§ **MATERIAL PROVIDED**:

@[simp] theorem ruleReadProbe_keeps (p : List Byte) (s : State) :
    (ruleReadProbe p s).state.cfg = s.cfg ∧
    (ruleReadProbe p s).state.spt = s.spt ∧
    (ruleReadProbe p s).state.pcn = s.pcn ∧
    (ruleReadProbe p s).state.bdp = s.bdp ∧
    (ruleReadProbe p s).state.clc = s.clc ∧
    (ruleReadProbe p s).state.cmn = s.cmn ∧
    (ruleReadProbe p s).state.flc = s.flc ∧
    (ruleReadProbe p s).state.bcu = s.bcu ∧
    (ruleReadProbe p s).state.dsq = s.dsq ∧
    (ruleReadProbe p s).state.stu = s.stu ∧
    (ruleReadProbe p s).state.hpt = s.hpt ∧
    (ruleReadProbe p s).state.atc = s.atc ∧
    (ruleReadProbe p s).state.pins = s.pins ∧
    (ruleReadProbe p s).state.free = s.free ∧
    (ruleReadProbe p s).state.pending = s.pending ∧
    (ruleReadProbe p s).state.ssc.tier = s.ssc.tier ∧
    (ruleReadProbe p s).state.conf = s.conf ∧
    (ruleReadProbe p s).state.n = s.n := by
  simp [ruleReadProbe]

@[simp] theorem ruleCopySpindles_keeps (p : List Byte) (s : State) :
    (ruleCopySpindles p s).state.cfg = s.cfg ∧
    (ruleCopySpindles p s).state.ssc = s.ssc ∧
    (ruleCopySpindles p s).state.spt = s.spt ∧
    (ruleCopySpindles p s).state.pcn = s.pcn ∧
    (ruleCopySpindles p s).state.bdp = s.bdp ∧
    (ruleCopySpindles p s).state.clc = s.clc ∧
    (ruleCopySpindles p s).state.cmn = s.cmn ∧
    (ruleCopySpindles p s).state.flc = s.flc ∧
    (ruleCopySpindles p s).state.bcu = s.bcu ∧
    (ruleCopySpindles p s).state.dsq = s.dsq ∧
    (ruleCopySpindles p s).state.stu = s.stu ∧
    (ruleCopySpindles p s).state.atc = s.atc ∧
    (ruleCopySpindles p s).state.pins = s.pins ∧
    (ruleCopySpindles p s).state.free = s.free ∧
    (ruleCopySpindles p s).state.pending = s.pending ∧
    (ruleCopySpindles p s).state.conf = s.conf ∧
    (ruleCopySpindles p s).state.n = s.n := by
  unfold ruleCopySpindles
  dsimp only
  repeat' first
    | (solve | simp)
    | split

@[simp] theorem ruleCopyNext_keeps (p : List Byte) (s : State) :
    (ruleCopyNext p s).state.cfg = s.cfg ∧
    (ruleCopyNext p s).state.ssc = s.ssc ∧
    (ruleCopyNext p s).state.spt = s.spt ∧
    (ruleCopyNext p s).state.pcn = s.pcn ∧
    (ruleCopyNext p s).state.bdp = s.bdp ∧
    (ruleCopyNext p s).state.clc = s.clc ∧
    (ruleCopyNext p s).state.cmn = s.cmn ∧
    (ruleCopyNext p s).state.flc = s.flc ∧
    (ruleCopyNext p s).state.bcu = s.bcu ∧
    (ruleCopyNext p s).state.dsq = s.dsq ∧
    (ruleCopyNext p s).state.stu = s.stu ∧
    (ruleCopyNext p s).state.atc = s.atc ∧
    (ruleCopyNext p s).state.pins = s.pins ∧
    (ruleCopyNext p s).state.free = s.free ∧
    (ruleCopyNext p s).state.pending = s.pending ∧
    (ruleCopyNext p s).state.conf = s.conf ∧
    (ruleCopyNext p s).state.n = s.n := by
  unfold ruleCopyNext
  repeat' first
    | (solve | simp)
    | split

@[simp] theorem ruleClearOutcomes_keeps (p : List Byte) (s : State) :
    (ruleClearOutcomes p s).state.cfg = s.cfg ∧
    (ruleClearOutcomes p s).state.ssc = s.ssc ∧
    (ruleClearOutcomes p s).state.spt = s.spt ∧
    (ruleClearOutcomes p s).state.pcn = s.pcn ∧
    (ruleClearOutcomes p s).state.bdp = s.bdp ∧
    (ruleClearOutcomes p s).state.cmn = s.cmn ∧
    (ruleClearOutcomes p s).state.flc = s.flc ∧
    (ruleClearOutcomes p s).state.bcu = s.bcu ∧
    (ruleClearOutcomes p s).state.dsq = s.dsq ∧
    (ruleClearOutcomes p s).state.stu = s.stu ∧
    (ruleClearOutcomes p s).state.hpt = s.hpt ∧
    (ruleClearOutcomes p s).state.atc = s.atc ∧
    (ruleClearOutcomes p s).state.pins = s.pins ∧
    (ruleClearOutcomes p s).state.free = s.free ∧
    (ruleClearOutcomes p s).state.pending = s.pending ∧
    (ruleClearOutcomes p s).state.conf = s.conf ∧
    (ruleClearOutcomes p s).state.n = s.n := by
  unfold ruleClearOutcomes onSide
  repeat' first
    | (solve | simp)
    | split

@[simp] theorem connectSide_keeps (sd : Side) (s : State) :
    (connectSide sd s).state.cfg = s.cfg ∧
    (connectSide sd s).state.ssc = s.ssc ∧
    (connectSide sd s).state.spt = s.spt ∧
    (connectSide sd s).state.pcn = s.pcn ∧
    (connectSide sd s).state.bdp = s.bdp ∧
    (connectSide sd s).state.cmn = s.cmn ∧
    (connectSide sd s).state.flc = s.flc ∧
    (connectSide sd s).state.bcu = s.bcu ∧
    (connectSide sd s).state.dsq = s.dsq ∧
    (connectSide sd s).state.stu = s.stu ∧
    (connectSide sd s).state.hpt = s.hpt ∧
    (connectSide sd s).state.atc = s.atc ∧
    (connectSide sd s).state.pins = s.pins ∧
    (connectSide sd s).state.free = s.free ∧
    (connectSide sd s).state.pending = s.pending ∧
    (connectSide sd s).state.conf = s.conf ∧
    (connectSide sd s).state.n = s.n := by
  unfold connectSide
  repeat' first
    | (solve | simp)
    | split

@[simp] theorem ruleCarriageConnect_keeps (p : List Byte) (s : State) :
    (ruleCarriageConnect p s).state.cfg = s.cfg ∧
    (ruleCarriageConnect p s).state.ssc = s.ssc ∧
    (ruleCarriageConnect p s).state.spt = s.spt ∧
    (ruleCarriageConnect p s).state.pcn = s.pcn ∧
    (ruleCarriageConnect p s).state.bdp = s.bdp ∧
    (ruleCarriageConnect p s).state.cmn = s.cmn ∧
    (ruleCarriageConnect p s).state.flc = s.flc ∧
    (ruleCarriageConnect p s).state.bcu = s.bcu ∧
    (ruleCarriageConnect p s).state.dsq = s.dsq ∧
    (ruleCarriageConnect p s).state.stu = s.stu ∧
    (ruleCarriageConnect p s).state.hpt = s.hpt ∧
    (ruleCarriageConnect p s).state.atc = s.atc ∧
    (ruleCarriageConnect p s).state.pins = s.pins ∧
    (ruleCarriageConnect p s).state.free = s.free ∧
    (ruleCarriageConnect p s).state.pending = s.pending ∧
    (ruleCarriageConnect p s).state.conf = s.conf ∧
    (ruleCarriageConnect p s).state.n = s.n := by
  unfold ruleCarriageConnect onSide
  repeat' first
    | (solve | simp)
    | split

@[simp] theorem ruleCarriageRelease_keeps (p : List Byte) (s : State) :
    (ruleCarriageRelease p s).state.cfg = s.cfg ∧
    (ruleCarriageRelease p s).state.ssc = s.ssc ∧
    (ruleCarriageRelease p s).state.flc = s.flc ∧
    (ruleCarriageRelease p s).state.bcu = s.bcu ∧
    (ruleCarriageRelease p s).state.dsq = s.dsq ∧
    (ruleCarriageRelease p s).state.stu = s.stu ∧
    (ruleCarriageRelease p s).state.hpt = s.hpt ∧
    (ruleCarriageRelease p s).state.pins = s.pins ∧
    (ruleCarriageRelease p s).state.free = s.free ∧
    (ruleCarriageRelease p s).state.pending = s.pending ∧
    (ruleCarriageRelease p s).state.conf = s.conf ∧
    (ruleCarriageRelease p s).state.n = s.n := by
  unfold ruleCarriageRelease onSide
  split
  · dsimp only
    split <;> simp
  · simp

@[simp] theorem ruleCreelDone_keeps (p : List Byte) (s : State) :
    (ruleCreelDone p s).state.cfg = s.cfg ∧
    (ruleCreelDone p s).state.ssc = s.ssc ∧
    (ruleCreelDone p s).state.flc = s.flc ∧
    (ruleCreelDone p s).state.dsq = s.dsq ∧
    (ruleCreelDone p s).state.stu = s.stu ∧
    (ruleCreelDone p s).state.hpt = s.hpt ∧
    (ruleCreelDone p s).state.pins = s.pins ∧
    (ruleCreelDone p s).state.free = s.free ∧
    (ruleCreelDone p s).state.pending = s.pending ∧
    (ruleCreelDone p s).state.conf = s.conf ∧
    (ruleCreelDone p s).state.n = s.n := by
  unfold ruleCreelDone
  dsimp only
  repeat' first
    | (solve | simp)
    | split

@[simp] theorem ruleTenterClear_keeps (p : List Byte) (s : State) :
    (ruleTenterClear p s).state.cfg = s.cfg ∧
    (ruleTenterClear p s).state.ssc = s.ssc ∧
    (ruleTenterClear p s).state.pcn = s.pcn ∧
    (ruleTenterClear p s).state.cmn = s.cmn ∧
    (ruleTenterClear p s).state.flc = s.flc ∧
    (ruleTenterClear p s).state.bcu = s.bcu ∧
    (ruleTenterClear p s).state.dsq = s.dsq ∧
    (ruleTenterClear p s).state.stu = s.stu ∧
    (ruleTenterClear p s).state.hpt = s.hpt ∧
    (ruleTenterClear p s).state.pins = s.pins ∧
    (ruleTenterClear p s).state.free = s.free ∧
    (ruleTenterClear p s).state.pending = s.pending ∧
    (ruleTenterClear p s).state.conf = s.conf ∧
    (ruleTenterClear p s).state.n = s.n := by
  unfold ruleTenterClear
  dsimp only
  repeat' first
    | (solve | simp)
    | split

@[simp] theorem ruleForceDoff_keeps (p : List Byte) (s : State) :
    (ruleForceDoff p s).state.cfg = s.cfg ∧
    (ruleForceDoff p s).state.ssc = s.ssc ∧
    (ruleForceDoff p s).state.spt = s.spt ∧
    (ruleForceDoff p s).state.pcn = s.pcn ∧
    (ruleForceDoff p s).state.bdp = s.bdp ∧
    (ruleForceDoff p s).state.clc = s.clc ∧
    (ruleForceDoff p s).state.cmn = s.cmn ∧
    (ruleForceDoff p s).state.stu = s.stu ∧
    (ruleForceDoff p s).state.hpt = s.hpt ∧
    (ruleForceDoff p s).state.pins = s.pins ∧
    (ruleForceDoff p s).state.pending = s.pending ∧
    (ruleForceDoff p s).state.flc.clock = s.flc.clock ∧
    (ruleForceDoff p s).state.flc.link = s.flc.link ∧
    (ruleForceDoff p s).state.flc.peers = s.flc.peers ∧
    (ruleForceDoff p s).state.conf = s.conf ∧
    (ruleForceDoff p s).state.n = s.n := by
  unfold ruleForceDoff
  repeat' first
    | (solve | simp)
    | split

§ **WHAT IS EXPECTED**:
Your job is to print exactly the lines that run from the top of the entries through the line with "(ruleReadProbe p s).state.bcu = s.bcu ∧", and no others.

§ **EXPECTED ANSWER**:
@[simp] theorem ruleReadProbe_keeps (p : List Byte) (s : State) :
    (ruleReadProbe p s).state.cfg = s.cfg ∧
    (ruleReadProbe p s).state.spt = s.spt ∧
    (ruleReadProbe p s).state.pcn = s.pcn ∧
    (ruleReadProbe p s).state.bdp = s.bdp ∧
    (ruleReadProbe p s).state.clc = s.clc ∧
    (ruleReadProbe p s).state.cmn = s.cmn ∧
    (ruleReadProbe p s).state.flc = s.flc ∧
    (ruleReadProbe p s).state.bcu = s.bcu ∧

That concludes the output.